I actually believe the opposite, because of the reasons I listed at the very beginning. To me SPIR-V also stays at a higher level than LLVM. (But again, depending on what subset we are talking about.)

Here by 'lower level in the compiler stack' I did not mean the higher/lower semantics level, but the place in the compiler pipeline (front-end -> optimizer -> back-end), where I assumed MLIR is at front-end level, optimizer is LLVM-IR, and back-end comes last.
I agree that semantically, SPIR-V is higher level than LLVM-IR, especially when it comes to other meta-data that LLVM-IR does not support natively (extensions/extended instruction sets/capabilities/execution model etc.)
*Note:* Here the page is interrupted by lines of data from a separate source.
/-- An EPOCH pulse in OPERATING within tolerance, with its work taken in any order, starts the run for the epoch two
after the one it begins: the snapshot holds the requested floor, the carry set of the epoch before the target, and an
allowance between Φ and B that is also the one held, with the power floor T1 and T2 derive from it; each direction's
order is its redo entries and then its ranked candidates, the downlink grid is FREE and the uplink grid FREE but for the
carry set; a run still RUNNING is aborted first, with P_prev 0, MISSED in its record, PLAN_MISSED and the plans-missed
counter up by 1, the carry list being left; SHORTAGE is set exactly when the held floor rises from 0. With the run
started before the pulse's other work (log 3) the OGT, the Redo List and every other batch record are left, the NOTICE
of PLAN_MISSED names the aborted target, and the allowance is that of the four steps from P_prev, 0 after an abort, and
the sum of the claims of the records that are PRESENT or STALE; and the snapshot holds the figures of every context that
is not FREE, the redo entries whose deadline is not past, the own set, the blocked set of the peers that are adjacent,
PRESENT or STALE and not incompatible, T_slot and the configured quantities (R45, R52, R53, R59–R61, R63, R66, R86,
R109, R110, R112, R114, R115, R123, R124). -/
def Obligations.PulseInOperatingStartsRun : Prop :=
  ∀ (interval : Nat) (order : List PulseTask) (m : Mode) (e : Epoch) (s : State),
    s.pulse.pending = false → s.align.opState = .operating → s.align.mode = some m → s.align.epoch = some e →
    s.align.watch = .regular → intervalRegular s.align interval = true → s.config.floorShare ≤ s.config.budget →
    ∃ (t : State) (r : Run),
      exec (.epochPulse interval order) s = .next t ∧
      t.align.opState = .operating ∧ t.engine.run = some r ∧ r.target = e + 3 ∧
      r.snapshot.epoch = e + 1 ∧ r.snapshot.bands = m.bands ∧
      r.snapshot.requestedFloor = s.engine.requestedFloor ∧
      r.snapshot.carry = (if s.engine.carrySource = some (e + 2) then s.engine.carryTiles else []) ∧
      (r.snapshot.contexts.map SnapContext.index).Nodup ∧
      (∀ x ∈ r.snapshot.redo, (x.deadline - (e + 1)).val < 513) ∧
      r.dlOrder =
        (r.snapshot.redo.filter fun x => x.direction == .dl).map OrderEntry.redo ++
          (rankedCandidates r.snapshot (e + 3) .dl).map OrderEntry.fresh ∧
      r.ulOrder =
        (r.snapshot.redo.filter fun x => x.direction == .ul).map OrderEntry.redo ++
          (rankedCandidates r.snapshot (e + 3) .ul).map OrderEntry.fresh ∧
      (∀ band slot, band < m.bands.bands → slot < 8 →
        tileAt r.dlGrid band slot = .free ∧
        tileAt r.ulGrid band slot = (if (band, slot) ∈ r.snapshot.carry then .carried else .free)) ∧
      t.power.allowance = some r.snapshot.allowance ∧ t.power.powerFloor = r.snapshot.powerFloor ∧
      s.config.floorShare ≤ r.snapshot.allowance ∧ r.snapshot.allowance ≤ s.config.budget ∧
      t.power.powerFloor =
        (if s.config.t1 ≤ r.snapshot.allowance then 0 else if s.config.t2 ≤ r.snapshot.allowance then 1 else 2) ∧
      t.power.pPrev = (if s.engine.run.isSome then 0 else s.power.pPrev) ∧
      t.engine = { s.engine with run := some r } ∧
      (t.events.flag .planMissed = true ↔ s.events.flag .planMissed = true ∨ s.engine.run.isSome = true) ∧
      t.events.counter .plansMissed =
        (if s.engine.run.isSome then min 65535 (s.events.counter .plansMissed + 1)
        else s.events.counter .plansMissed) ∧
      (∀ a, s.engine.run = some a →
        t.tracking.ring.get (ringIndex a.target) = { target := some a.target, status := .missed }) ∧
      (t.events.flag .shortage = true ↔
        s.events.flag .shortage = true ∨ s.power.powerFloor = 0 ∧ 0 < t.power.powerFloor) ∧
      (order = [] →
        t.tracking.ogt = s.tracking.ogt ∧ t.tracking.redo = s.tracking.redo ∧
        (∀ p, (∀ a, s.engine.run = some a → ringIndex a.target ≠ p) →
          t.tracking.ring.get p = s.tracking.ring.get p) ∧
        (∀ a, s.engine.run = some a → s.events.enabled .planMissed = true → s.link.queue.length ≤ 20 →
          .notice { event := .planMissed, subject := a.target.val, code := .none, epoch := some (e + 1) } ∈
            t.link.queue) ∧
        (let claims :=
           ((List.finRange 8).map fun j =>
             if (s.peers.records.get j).state = .absent then 0 else (s.peers.records.get j).claim).sum
         let prev := if s.engine.run.isSome then 0 else s.power.pPrev
         r.snapshot.allowance =
           min (max (min (s.config.budget - claims) (prev + s.config.rampStep)) s.config.floorShare)
             s.config.budget) ∧
        (∀ i,
          let c := ctx s i
          r.snapshot.contexts.find? (fun x => x.index == i) =
            if c.state = .free then none
            else
              some
                { index := i, state := c.state, attachNo := c.attachNo, ident := c.ident, cls := c.cls,
                  weight := c.weight, dlGrade := c.dlGrade, ulGrade := c.ulGrade, dlBacklog := c.dlBacklog,
                  ulBacklog := c.ulBacklog, avgDl := c.avgDl, avgUl := c.avgUl, lastServedDl := c.lastServedDl,
                  lastServedUl := c.lastServedUl, rtd := c.rtd, lateMargin := c.lateMargin,
                  ulBarred := c.ulBarred }) ∧
        r.snapshot.redo = s.tracking.redo.filter (fun x => decide ((x.deadline - (e + 1)).val < 513)) ∧
        r.snapshot.ownSet = (if m.edge then s.edge.ownSet else 0) ∧
        (∀ b, b < 24 →
          (r.snapshot.blockedSet.getLsbD b = true ↔
            m.edge = true ∧ b < m.bands.bands ∧
              ∃ j : Station,
                let p := s.peers.records.get j
                p.adjacent = true ∧ p.state ≠ .absent ∧ p.excluded = false ∧ p.mismatch = false ∧
                  p.reserved.getLsbD b = true)) ∧
        r.snapshot.slotTime = slotTime s ∧ r.snapshot.edgeGrade = s.config.edgeGrade ∧
        r.snapshot.quietGrade = s.config.quietGrade ∧ r.snapshot.ageLimit = s.config.ageLimit ∧
        r.snapshot.advanceLimit = s.config.advanceLimit ∧ r.snapshot.tailGuard = s.config.tailGuard ∧
        r.snapshot.maxShadow = s.config.maxShadow)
My proposal would be to include some MLIR -> LLVM-IR translated code in the testing so to have this final goal in mind.

PS: one more thought: SPIR-V does come with a set of builtin/intrinsic functions that expose the full capabilities of target architecture (mostly GPU). This set of intrinsics is actually a dialect in its own. So this is LLVM IR + SPIR-V specific intrinsics and their semantics that fully define the SPIR-V dialect at LLVM IR level. I believe this idea could be used in MLIR path: MLIR -> LLVM-IR with SPIR-V intrinsics (let's call it a LLVM IR SPIR-V dialect) -> SPIR-V binary (generated by a backend). So the idea of 'SPIR-V dialect' still exists, it is just now expressed at the LLVM IR level.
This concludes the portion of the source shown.